Federal officials believe those donations should have been reported publicly as campaign contributions because they aided in Edwards’ bid for the Democratic nomination. Edwards’ attorneys argue that they were private gifts intended to keep the affair a secret from his wife, Elizabeth, who died of cancer in December.

“Edwards knew that public revelation of the affair and pregnancy would destroy his candidacy by, among other things, undermining Edwards’ presentation of himself as a family man and by forcing his campaign to dive personnel and resources away from other campaign activities to respond to criticism and media scrutiny regarding the affair and pregnancy,” the indictment reads.

Andrew Young, a former aide to Edwards, has said two wealthy Edwards donors gave him hundreds of thousands of dollars to help keep Edwards’ affair with Rielle Hunter, a campaign videographer, under wraps. Young initially claimed to be the father of Hunter’s child until Edwards admitted paternity in early 2010.

The money was given to Young (identified in the indictment as Person A) for medical, travel and accommodation expenses as he traveled the country keeping Hunter in seclusion, according to the indictment.

The indictment highlights several incriminating moments including one in May 2007 when Young and Edwards allegedly discussed potential donors who would be willing to support the mistress and love child.

“From now on, all haircuts, etc. that are necessary and important for his campaign — please send the bills to me,” Mellon wrote in a note to Young in the aftermath of the scandal over Edwards’ pricey haircuts, according to the indictment. “It is a way to help our friend without government restrictions.”

Mellon, who had already contributed the maximum legal amount, agreed to provide additional money, the indictment states.
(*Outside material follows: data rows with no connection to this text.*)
/-- Settles O9: an operation on the scratch whose release owes nothing is followed through the releases of its tile. -/
theorem atomics : Obligations.Atomics := by
  refine ⟨fun s u t g k y op off n fn ty round scope h hloc hscope hn hallow hin hq hk hlane hlen hwait => ?_,
    fun s u t g k y op pa fn ty round ordering scope h hloc hscope hallow => ?_,
    fun s u t g k y ops mine n fn ty round h hmine hn hallow hround hmem => ?_,
    fun s u t g k y ops o n off fn ty round h hops hlane hloc hn => ?_,
    fun s u t g k y ops mine ty h hmine hne hallow hmem => ?_,
    fun s u t g k y o n off ty h hmask hloc hallow hn hin hq hcmp => ?_,
    fun s u t g k y op fn ty round ordering scope h hscope => ?_⟩
  · have hx : ∀ h, (u.groupAt t h).Unwaiting := fun h => Group.unwaiting_mapGet hwait h
    obtain ⟨i, hi, hpath⟩ : ∃ i < (u.groupAt t g).paths.length, (u.groupAt t g).pathOf op.lane = some i := by
      obtain ⟨i, hi⟩ := Option.ne_none_iff_exists'.1 fun hnone => by
        obtain ⟨z, hz, hbit⟩ := hlane
        exact absurd hbit (by simpa using List.findIdx?_eq_none_iff.1 hnone z hz)
      exact ⟨i, (List.findIdx?_eq_some_iff_findIdx_eq.1 hi).1, hi⟩
    have hexec : exec (.atomic t g op fn ty round 0 scope) s = .next ((u.runOps t g i k.part [op] fn.toNat ty.toNat
        (u.roundOf k.part round.toNat) 0 none false false).settleGroup t g) := by
      refine congrArg Host.Outcome.next ((State.withLane_some h _).trans ?_)
      have hlegal : ¬4 < scope.toNat := by omega
      simp only [atomic_allowed hallow, hlegal, hloc, hn, Option.getD_some, hin, hpath]
      rfl
    obtain ⟨hgave, hquiet⟩ := (State.runOps_scratch hk hx hi hlen hloc hn hq).settleGroup g
    exact ⟨_, hexec, hgave, hquiet.store, hquiet.tileOnly.within⟩
  · refine congrArg Host.Outcome.next ((State.withLane_some h _).trans ?_)
    have hlegal : ¬4 < scope.toNat := by omega
    simp only [atomic_allowed hallow, hlegal, hloc]
    rfl
  · refine congrArg Host.Outcome.next ((State.withPath_some h _).trans ?_)
    have hmode : ¬3 < u.roundOf k.part round.toNat := by omega
    simp only [← hmine, hn, Option.getD_some, hallow, hmode]
    rw [if_neg]
    intro hany
    obtain ⟨o, ho, hmis⟩ := List.any_eq_true.1 (by simpa using hany)
    obtain ⟨pa, hloc, hpa⟩ := hmem o ho
    simp [hloc, hpa] at hmis
  · refine congrArg Host.Outcome.next ((State.withPath_some h _).trans ?_)
    have hmine : (ops.filter fun o => y.mask.testBit o.lane) = [o] := by simp [hops, hlane]
    simp only [hmine, hn, Option.getD_some]
    rcases hloc with hloc | ⟨hloc, hpa⟩
    · simp [hloc]
    · simp [hloc, hpa]
  · refine congrArg Host.Outcome.next ((State.withPath_some h _).trans ?_)
    have hall : (mine.all fun o => match o.loc with | .mem _ => true | .scratch _ => false) = true :=
      List.all_eq_true.2 fun o ho => by
        obtain ⟨pa, hloc⟩ := hmem o ho
        rw [hloc]
    have hnone : (mine.find? fun o => match o.loc with
        | .scratch off => u.outOfStore t off ((elemBytes ty.toNat).getD 0) | .mem _ => false) = none :=
      List.find?_eq_none.2 fun o ho => by
        obtain ⟨pa, hloc⟩ := hmem o ho
        simp [hloc]
    have hnil : mine.isEmpty = false := by simpa using hne
    simp only [← hmine, hallow, hnil]
    erw [hall, hnone]
    simp
  · have hmine : ([o].filter fun o => y.mask.testBit o.lane) = [o] := by
      simp [hmask, Nat.testBit_two_pow_self]
    have hop := State.scratchOp_store (g := g) (p := k.part) (fn := fnCas) (round := 0) (op := o) (.refl u) rfl hn hq
    rw [elementOp_cas _ _ hn hcmp] at hop
    set w := ((u.setGroup t g (u.groupAt t g)).scratchWrite t off (toLE n (o.operand.toNat % 2 ^ (8 * n)))).wake t true (off / 64)
      with hw
    set v := w.giveLane t g o.lane (o.compare.toNat % 2 ^ (8 * n)) with hv
    have hexec : exec (.casLockHint t g ty [o]) s = .next (((v.setGroup t g ((v.groupAt t g).splitCas (v.groupAt t g).cur 0 v.clock.now
        [(o.lane.val, true, off / 64)])).settleGroup t g).settleGroup t g) := by
      refine congrArg Host.Outcome.next ((State.withPath_some h _).trans ?_)
      have hfinish : v.finishCas t g (v.groupAt t g).cur 0 [(o.lane.val, true, off / 64)] = (v.setGroup t g ((v.groupAt t g).splitCas
          (v.groupAt t g).cur 0 v.clock.now [(o.lane.val, true, off / 64)])).settleGroup t g := by
        rw [State.finishCas]
        split <;> simp
      simp [hmine, hallow, hn, hloc, inLaneOrder_singleton, hin, hop, hcmp, ← hv, hfinish]
    have hgave : v.gave t g o.lane (o.compare.toNat % 2 ^ (8 * n)) := State.mem_values_giveLane ..
    have hstore : w.tile.scratch = (u.scratchWrite t off (toLE n (o.operand.toNat % 2 ^ (8 * n)))).tile.scratch :=
      (State.wake_keeps _ t true (off / 64)).scratch (by decide)
    refine ⟨_, hexec, State.gave_settleGroup (State.gave_settleGroup (State.gave_setGroup hgave (Group.splitCas_values ..)) g) g,
      hstore, ?_⟩
    have honly : TileOnly u w := State.wake_induction t true (off / 64) (((TileOnly.refl u).setGroup t g _).scratchWrite t off _)
      fun _ h hs => hs.setGroup t h _
    exact ((((honly.setGroup t g _).setGroup t g _).setGroup t g _).setGroup t g _).within
  · refine congrArg Host.Outcome.next ((State.withLane_some h _).trans ?_)
    simp [hscope]

end Sys2Proof.Machine

/-! SUPPORT. Eyelets (R271 to R275, R281): the statement O10. -/

namespace Sys2Proof.Machine

set_option Elab.async false

/-! ## The count of an eyelet -/

@[simp] theorem State.eye_setEye_same (s : State) (e : Nat) (v : Eyelet) : (s.setEye e v).eye e = v := mapGet_mapSet_same ..

theorem State.eye_setEye_ne (s : State) {e e' : Nat} (v : Eyelet) (h : e' ≠ e) : (s.setEye e v).eye e' = s.eye e' :=
  mapGet_mapSet_ne _ _ _ h

theorem State.eye_congr {s u : State} (h : u.eyelets = s.eyelets) (e : Nat) : u.eye e = s.eye e := by
  rw [State.eye, h, State.eye]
Mellon began writing checks made out to a friend, often falsely listing furniture items like “chairs” and “antique Charleston table” on the memo line, according to the indictment.

Edwards’ Washington-based attorney, Gregory Craig, issued a statement last week strongly denying any illegal activity by Edwards and calling the government’s theory “wrong on the facts and wrong on the law.”

“John Edwards has done wrong in his life — and he knows it better than anyone — but he did not break the law,” Craig wrote. “The Justice Department has wasted millions of dollars and thousands of hours on a matter more appropriately a topic for the Federal Election Commission to consider, not a criminal court.”

A trial would showcase an intensely watched and potentially uncomfortable showdown between Craig, President Barack Obama’s former White House counsel and the Obama Justice Department.